Patient Law: New Legal Field

Opinion

The recognition of patients as subjects of law dates back to the 1970s. Annas points out that “the idea that patients have rights was strange and even quixotic until the early seventies” [1]. At that historical moment, patients’ rights movements gradually began to change the healthcare landscape [1]. The civil rights movement in the United States, aligned with feminism and the activism of psychiatric hospital inpatients, has called into question the idea of medical power over the patient’s body and brought to light the ethical- legal obligation to respect the patients’ self-determination. Similarly, in the 1960s, consumer law movements embraced health issues and challenged medical paternalism [2]. In this context, the avant-garde publication in 1970 of the book The Patient as Person, written by the American bioethicist Paul Ramsey, draws attention, placing the patient not only as a decision maker but principally as the author of their life. The seventies also saw the adoption of the first Charter of Patients’ Rights, in the hospital sphere, by the American Hospital Association in 1973. This Charter was revised and replaced by the Partnership in Patient Care in 2001 [3]. In Europe, the movement for patients’ rights has drunk from the source of human rights, not only from the point of view of individuals but also from the social activisms in which they are inserted. Thus, before the 1970s, there was no demand for patients’ rights to be legally established.

The patients’ rights movements were based on two premises: a) individuals have rights that are not automatically withdrawn from them when they are admitted to a hospital or when they are in healthcare; b) most health professionals and health service providers fail to recognize these rights and protect them, and they limit their exercise. It is important to emphasize that these movements did not start from the idea that patients’ rights would entail an opposing view of the relationship with health professionals. But on the contrary, Opinion it was understood that the lack of care for patients’ rights led to the dissatisfaction of patients and their families and, consequently, to an adversarial relationship. The reason is that if health professionals and the patient acted in partnership, with mutual respect and understanding, the articulation of patients’ rights would improve this relationship [1].

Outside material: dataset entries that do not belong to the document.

-- ==== Sys2Proof/Laws/Untouched.lean ====
section
/-! SUPPORT. What the operations of the model do not touch: the queue of waiting commands, which no operation changes;
the frame counter, which the tick's own step and the loss of VAON alone change (R52, R53); and the module DRAM, which only
the operations that store lines, load images or lose the image change. One lemma per operation, each by the lemmas of
the operations it is made of. -/

namespace Sys2Proof.Machine

/-- What waits, the frame counter and the memory: what the laws of this file follow through every operation. -/
def queueOf (s : State) : List Instr := s.pending
def countOf (s : State) : Frame := s.frm.count
def memOf (s : State) : List Host.Cell := s.dram.mem

@[simp] theorem queueOf_mk (x0 : List (Nat × Nat)) (x1 : List Shadow) (x2 : List Pool) (x3 : Frm) (x4 : Hp) (x5 :
    Dram) (x6 : Mrv) (x7 : Txn) (x8 : Nand) (x9 : Sav) (x10 : Eng) (x11 : Rsr) (x12 : Twn) (x13 : Rng) (x14 : Pwr)
    (x15 : Flt) (x16 : List Gather) (x17 : Car) (x18 : Upd) (x19 : Nat) (x20 : List Req) (x21 : List Out) (x22 : List
    Instr) : queueOf ⟨x0, x1, x2, x3, x4, x5, x6, x7, x8, x9, x10, x11, x12, x13, x14, x15, x16, x17, x18, x19, x20,
    x21, x22⟩ = x22 := by rfl

@[simp] theorem countOf_mk (x0 : List (Nat × Nat)) (x1 : List Shadow) (x2 : List Pool) (x3 : Frm) (x4 : Hp) (x5 :
    Dram) (x6 : Mrv) (x7 : Txn) (x8 : Nand) (x9 : Sav) (x10 : Eng) (x11 : Rsr) (x12 : Twn) (x13 : Rng) (x14 : Pwr)
    (x15 : Flt) (x16 : List Gather) (x17 : Car) (x18 : Upd) (x19 : Nat) (x20 : List Req) (x21 : List Out) (x22 : List
    Instr) : countOf ⟨x0, x1, x2, x3, x4, x5, x6, x7, x8, x9, x10, x11, x12, x13, x14, x15, x16, x17, x18, x19, x20,
    x21, x22⟩ = x3.count := by rfl

@[simp] theorem memOf_mk (x0 : List (Nat × Nat)) (x1 : List Shadow) (x2 : List Pool) (x3 : Frm) (x4 : Hp) (x5 : Dram)
    (x6 : Mrv) (x7 : Txn) (x8 : Nand) (x9 : Sav) (x10 : Eng) (x11 : Rsr) (x12 : Twn) (x13 : Rng) (x14 : Pwr) (x15 :
    Flt) (x16 : List Gather) (x17 : Car) (x18 : Upd) (x19 : Nat) (x20 : List Req) (x21 : List Out) (x22 : List Instr)
    : memOf ⟨x0, x1, x2, x3, x4, x5, x6, x7, x8, x9, x10, x11, x12, x13, x14, x15, x16, x17, x18, x19, x20, x21, x22⟩
    = x5.mem := by rfl

theorem pending_queueOf (s : State) : s.pending = queueOf s := by rfl

theorem count_countOf (s : State) : s.frm.count = countOf s := by rfl

theorem mem_memOf (s : State) : s.dram.mem = memOf s := by rfl

@[simp] theorem when_pending (c : Bool) (f : State → State) (s : State) (h : ∀ t : State, queueOf (f t) = queueOf t) :
    queueOf (when c f s) = queueOf s := by
  cases c
  · rfl
  · exact h s

@[simp] theorem forEach_pending {α : Type} (l : List α) (f : α → State → State) (s : State)
    (h : ∀ a, ∀ t : State, queueOf (f a t) = queueOf t) : queueOf (forEach l f s) = queueOf s := by
  induction l generalizing s with
  | nil => rfl
  | cons a l ih => exact (ih (f a s)).trans (h a s)

@[simp] theorem ite_pending (c : Prop) [Decidable c] (a b : State) :
    queueOf (if c then a else b) = if c then queueOf a else queueOf b := by
  split <;> rfl

@[simp] theorem when_count (c : Bool) (f : State → State) (s : State) (h : ∀ t : State, countOf (f t) = countOf t) :
    countOf (when c f s) = countOf s := by
  cases c
  · rfl
  · exact h s

@[simp] theorem forEach_count {α : Type} (l : List α) (f : α → State → State) (s : State)
    (h : ∀ a, ∀ t : State, countOf (f a t) = countOf t) : countOf (forEach l f s) = countOf s := by
  induction l generalizing s with
  | nil => rfl
  | cons a l ih => exact (ih (f a s)).trans (h a s)

@[simp] theorem ite_count (c : Prop) [Decidable c] (a b : State) :
    countOf (if c then a else b) = if c then countOf a else countOf b := by
  split <;> rfl

@[simp] theorem when_mem (c : Bool) (f : State → State) (s : State) (h : ∀ t : State, memOf (f t) = memOf t) :
    memOf (when c f s) = memOf s := by
  cases c
  · rfl
  · exact h s

@[simp] theorem forEach_mem {α : Type} (l : List α) (f : α → State → State) (s : State)
    (h : ∀ a, ∀ t : State, memOf (f a t) = memOf t) : memOf (forEach l f s) = memOf s := by
  induction l generalizing s with
  | nil => rfl
  | cons a l ih => exact (ih (f a s)).trans (h a s)

@[simp] theorem ite_mem (c : Prop) [Decidable c] (a b : State) :
    memOf (if c then a else b) = if c then memOf a else memOf b := by
  split <;> rfl

/-- The projections that a command other than a tick, a restart or a store leaves alone, over an iteration. -/

theorem forEach_rest {α : Type} (l : List α) (f : α → State → State) (s : State)
    (h : ∀ a, ∀ t : State, queueOf (f a t) = queueOf t ∧ countOf (f a t) = countOf t ∧
      memOf (f a t) = memOf t) :
    queueOf (forEach l f s) = queueOf s ∧ countOf (forEach l f s) = countOf s ∧
      memOf (forEach l f s) = memOf s :=
  ⟨forEach_pending l f s fun a t => (h a t).1, forEach_count l f s fun a t => (h a t).2.1,
    forEach_mem l f s fun a t => (h a t).2.2⟩

theorem forEach_rest2 {α : Type} (l : List α) (f : α → State → State) (s : State)
    (h : ∀ a, ∀ t : State, queueOf (f a t) = queueOf t ∧ countOf (f a t) = countOf t) :
    queueOf (forEach l f s) = queueOf s ∧ countOf (forEach l f s) = countOf s :=
  ⟨forEach_pending l f s fun a t => (h a t).1, forEach_count l f s fun a t => (h a t).2⟩

@[simp] theorem set_rest (f : Fld) (v : Nat) (s : State) :
    queueOf (set f v s) = queueOf (s) ∧ countOf (set f v s) = countOf (s) ∧ memOf (set f v s) = memOf (s) := by
  unfold set
  simp [pending_queueOf, count_countOf, mem_memOf]

@[simp] theorem put1_rest (f : Fld) (b : Bool) (s : State) :
    queueOf (put1 f b s) = queueOf (s) ∧ countOf (put1 f b s) = countOf (s) ∧ memOf (put1 f b s) = memOf (s) := by
  unfold put1
  simp

@[simp] theorem setInt_rest (f : Fld) (i : Int) (s : State) :
    queueOf (setInt f i s) = queueOf (s) ∧ countOf (setInt f i s) = countOf (s) ∧ memOf (setInt f i s) = memOf (s) :=
        by
  unfold setInt
  simp

@[simp] theorem count_rest (f : Fld) (k : Nat) (s : State) :
    queueOf (count f k s) = queueOf (s) ∧ countOf (count f k s) = countOf (s) ∧ memOf (count f k s) = memOf (s) := by
  unfold count
  simp

@[simp] theorem inc_rest (f : Fld) (s : State) :
    queueOf (inc f s) = queueOf (s) ∧ countOf (inc f s) = countOf (s) ∧ memOf (inc f s) = memOf (s) := by
  unfold inc
  simp

@[simp] theorem event_rest (p k : Nat) (s : State) :
    queueOf (event p k s) = queueOf (s) ∧ countOf (event p k s) = countOf (s) ∧ memOf (event p k s) = memOf (s) := by
  unfold event
  simp

@[simp] theorem live_rest (p k : Nat) (b : Bool) (s : State) :
    queueOf (live p k b s) = queueOf (s) ∧ countOf (live p k b s) = countOf (s) ∧ memOf (live p k b s) = memOf (s) :=
        by
  unfold live
  simp

@[simp] theorem werr_rest (bit : Nat → Fld) (w : Writer) (addr : Nat) (s : State) :
    queueOf (werr bit w addr s) = queueOf (s) ∧ countOf (werr bit w addr s) = countOf (s) ∧ memOf (werr bit w addr s)
        = memOf (s) := by
  unfold werr
  simp

@[simp] theorem werrStatic_rest (w : Writer) (addr : Nat) (s : State) :
    queueOf (werrStatic w addr s) = queueOf (s) ∧ countOf (werrStatic w addr s) = countOf (s) ∧ memOf (werrStatic w
        addr s) = memOf (s) := by
  unfold werrStatic
  simp

@[simp] theorem werrLocked_rest (w : Writer) (addr : Nat) (s : State) :
    queueOf (werrLocked w addr s) = queueOf (s) ∧ countOf (werrLocked w addr s) = countOf (s) ∧ memOf (werrLocked w
        addr s) = memOf (s) := by
  unfold werrLocked
  simp

@[simp] theorem werrRange_rest (w : Writer) (addr : Nat) (s : State) :
    queueOf (werrRange w addr s) = queueOf (s) ∧ countOf (werrRange w addr s) = countOf (s) ∧ memOf (werrRange w addr
        s) = memOf (s) := by
  unfold werrRange
  simp

@[simp] theorem werrBusy_rest (w : Writer) (addr : Nat) (s : State) :
    queueOf (werrBusy w addr s) = queueOf (s) ∧ countOf (werrBusy w addr s) = countOf (s) ∧ memOf (werrBusy w addr s)
        = memOf (s) := by
  unfold werrBusy
  simp

@[simp] theorem emit_rest (o : Out) (s : State) :
    queueOf (emit o s) = queueOf (s) ∧ countOf (emit o s) = countOf (s) ∧ memOf (emit o s) = memOf (s) := by
  unfold emit
  simp [pending_queueOf, count_countOf, mem_memOf]

@[simp] theorem request_rest (r : Req) (s : State) :
    queueOf (request r s) = queueOf (s) ∧ countOf (request r s) = countOf (s) ∧ memOf (request r s) = memOf (s) := by
  unfold request
  simp [pending_queueOf, count_countOf, mem_memOf]

@[simp] theorem spend_rest (s : State) :
    queueOf (spend s) = queueOf (s) ∧ countOf (spend s) = countOf (s) ∧ memOf (spend s) = memOf (s) := by
  unfold spend
  simp [pending_queueOf, count_countOf, mem_memOf]

@[simp] theorem storeSetting_rest (f : Fld) (v : Nat) (s : State) :
    queueOf (storeSetting f v s) = queueOf (s) ∧ countOf (storeSetting f v s) = countOf (s) ∧ memOf (storeSetting f v
        s) = memOf (s) := by
  unfold storeSetting
  simp [pending_queueOf, count_countOf, mem_memOf]

@[simp] theorem foreignWrite_rest (w : Writer) (s : State) :
    queueOf (foreignWrite w s) = queueOf (s) ∧ countOf (foreignWrite w s) = countOf (s) ∧ memOf (foreignWrite w s) =
        memOf (s) := by
  unfold foreignWrite
  simp

@[simp] theorem darkWrite_rest (w : Writer) (addr : Nat) (s : State) :
    queueOf (darkWrite w addr s) = queueOf (s) ∧ countOf (darkWrite w addr s) = countOf (s) ∧ memOf (darkWrite w addr
        s) = memOf (s) := by
  unfold darkWrite
  simp

@[simp] theorem reach_rest (w : Writer) (addr data : Nat) (k : State → State) (s : State) (hk : ∀ t : State, queueOf
    (k t) = queueOf (t) ∧ countOf (k t) = countOf (t) ∧ memOf (k t) = memOf (t)) :
    queueOf (reach w addr data k s) = queueOf (s) ∧ countOf (reach w addr data k s) = countOf (s) ∧ memOf (reach w
        addr data k s) = memOf (s) := by
  unfold reach
  simp [hk]

@[simp] theorem passCell_rest (ringB : Bool) (src : Nat) (c : Cell) (s : State) :
    queueOf (passCell ringB src c s) = queueOf (s) ∧ countOf (passCell ringB src c s) = countOf (s) ∧ memOf (passCell
        ringB src c s) = memOf (s) := by
  unfold passCell
  simp

@[simp] theorem sendCell_rest (ringB : Bool) (c : Cell) (s : State) :
    queueOf (sendCell ringB c s) = queueOf (s) ∧ countOf (sendCell ringB c s) = countOf (s) ∧ memOf (sendCell ringB c
        s) = memOf (s) := by
  unfold sendCell
  simp

@[simp] theorem sendBoth_rest (c : Cell) (s : State) :
    queueOf (sendBoth c s) = queueOf (s) ∧ countOf (sendBoth c s) = countOf (s) ∧ memOf (sendBoth c s) = memOf (s) :=
        by
  unfold sendBoth
  simp

@[simp] theorem setQueue_rest (q : Nat) (f : Gather → Gather) (s : State) :
    queueOf (setQueue q f s) = queueOf (s) ∧ countOf (setQueue q f s) = countOf (s) ∧ memOf (setQueue q f s) = memOf
        (s) := by
  unfold setQueue
  simp [pending_queueOf, count_countOf, mem_memOf]

@[simp] theorem queueMarks_rest (q : Nat) (s : State) :
    queueOf (queueMarks q s) = queueOf (s) ∧ countOf (queueMarks q s) = countOf (s) ∧ memOf (queueMarks q s) = memOf
        (s) := by
  unfold queueMarks
  simp

@[simp] theorem queueCredits_rest (q : Nat) (s : State) :
    queueOf (queueCredits q s) = queueOf (s) ∧ countOf (queueCredits q s) = countOf (s) ∧ memOf (queueCredits q s) =
        memOf (s) := by
  unfold queueCredits
  simp

@[simp] theorem queueShow_rest (q : Nat) (s : State) :
    queueOf (queueShow q s) = queueOf (s) ∧ countOf (queueShow q s) = countOf (s) ∧ memOf (queueShow q s) = memOf (s)
        := by
  unfold queueShow
  simp

@[simp] theorem emitWide_rest (q : Nat) (words : List (BitVec 16)) (pad : Bool) (s : State) :
    queueOf (emitWide q words pad s) = queueOf (s) ∧ countOf (emitWide q words pad s) = countOf (s) ∧ memOf (emitWide
        q words pad s) = memOf (s) := by
  unfold emitWide
  simp

@[simp] theorem pushWord_rest (q : Nat) (v : BitVec 16) (s : State) :
    queueOf (pushWord q v s) = queueOf (s) ∧ countOf (pushWord q v s) = countOf (s) ∧ memOf (pushWord q v s) = memOf
        (s) := by
  unfold pushWord
  simp

@[simp] theorem pushWords_rest (q : Nat) (ws : List (BitVec 16)) (s : State) :
    queueOf (pushWords q ws s) = queueOf (s) ∧ countOf (pushWords q ws s) = countOf (s) ∧ memOf (pushWords q ws s) =
        memOf (s) := by
  unfold pushWords
  simp

@[simp] theorem pushRecord_rest (q : Nat) (rec : List (BitVec 16)) (s : State) :
    queueOf (pushRecord q rec s) = queueOf (s) ∧ countOf (pushRecord q rec s) = countOf (s) ∧ memOf (pushRecord q rec
        s) = memOf (s) := by
  unfold pushRecord
  simp

@[simp] theorem serveOne_rest (s : State) :
    queueOf (serveOne s) = queueOf (s) ∧ countOf (serveOne s) = countOf (s) ∧ memOf (serveOne s) = memOf (s) := by
  unfold serveOne
  (repeat' split) <;> simp

@[simp] theorem serveWaiting_rest (s : State) :
    queueOf (serveWaiting s) = queueOf (s) ∧ countOf (serveWaiting s) = countOf (s) ∧ memOf (serveWaiting s) = memOf
        (s) := by
  unfold serveWaiting
  simp

@[simp] theorem flushPacking_rest (q : Nat) (s : State) :
    queueOf (flushPacking q s) = queueOf (s) ∧ countOf (flushPacking q s) = countOf (s) ∧ memOf (flushPacking q s) =
        memOf (s) := by
  unfold flushPacking
  simp

@[simp] theorem opRead_rest (q : Nat) (s : State) :
    queueOf (opRead q s) = queueOf (s) ∧ countOf (opRead q s) = countOf (s) ∧ memOf (opRead q s) = memOf (s) := by
  unfold opRead
  simp

@[simp] theorem opMark_rest (q : Nat) (s : State) :
    queueOf (opMark q s) = queueOf (s) ∧ countOf (opMark q s) = countOf (s) ∧ memOf (opMark q s) = memOf (s) := by
  unfold opMark
  simp

@[simp] theorem opRewind_rest (q : Nat) (s : State) :
    queueOf (opRewind q s) = queueOf (s) ∧ countOf (opRewind q s) = countOf (s) ∧ memOf (opRewind q s) = memOf (s) :=
        by
  unfold opRewind
  simp

@[simp] theorem opRelease_rest (q : Nat) (s : State) :
    queueOf (opRelease q s) = queueOf (s) ∧ countOf (opRelease q s) = countOf (s) ∧ memOf (opRelease q s) = memOf (s)
        := by
  unfold opRelease
  simp

@[simp] theorem queueReset_rest (q : Nat) (s : State) :
    queueOf (queueReset q s) = queueOf (s) ∧ countOf (queueReset q s) = countOf (s) ∧ memOf (queueReset q s) = memOf
        (s) := by
  unfold queueReset
  simp

@[simp] theorem faultRecord_rest (n sev : Nat) (injected : Bool) (snap0 snap2 snap3 : Nat) (s : State) :
    queueOf (faultRecord n sev injected snap0 snap2 snap3 s) = queueOf (s) ∧ countOf (faultRecord n sev injected
        snap0 snap2 snap3 s) = countOf (s) ∧ memOf (faultRecord n sev injected snap0 snap2 snap3 s) = memOf (s) := by
  unfold faultRecord
  simp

Patients rights establish moral minimums in healthcare [4] because they are derived from human rights and are anchored in the human dignity of patients, which offers a comprehensive moral structure evoked to promote the well- being and self-determination of the patient. Thus, having the patient’s dignity as a guide of conduct imposes specific moral duties on the health professional, such as respecting and promoting patients’ self-determination and acting by the patient’s values, beliefs, and life plans. According to Andorno [5], the conception of dignity applied to the context of healthcare contributes to each patient being seen not only as someone who is sick but as a person, that is, a unique and irreplaceable human being, with their intrinsic value. This idea requires health professionals to consider the patient’s experiential knowledge, encompassing their personal history and life experiences that make them distinct from others [6].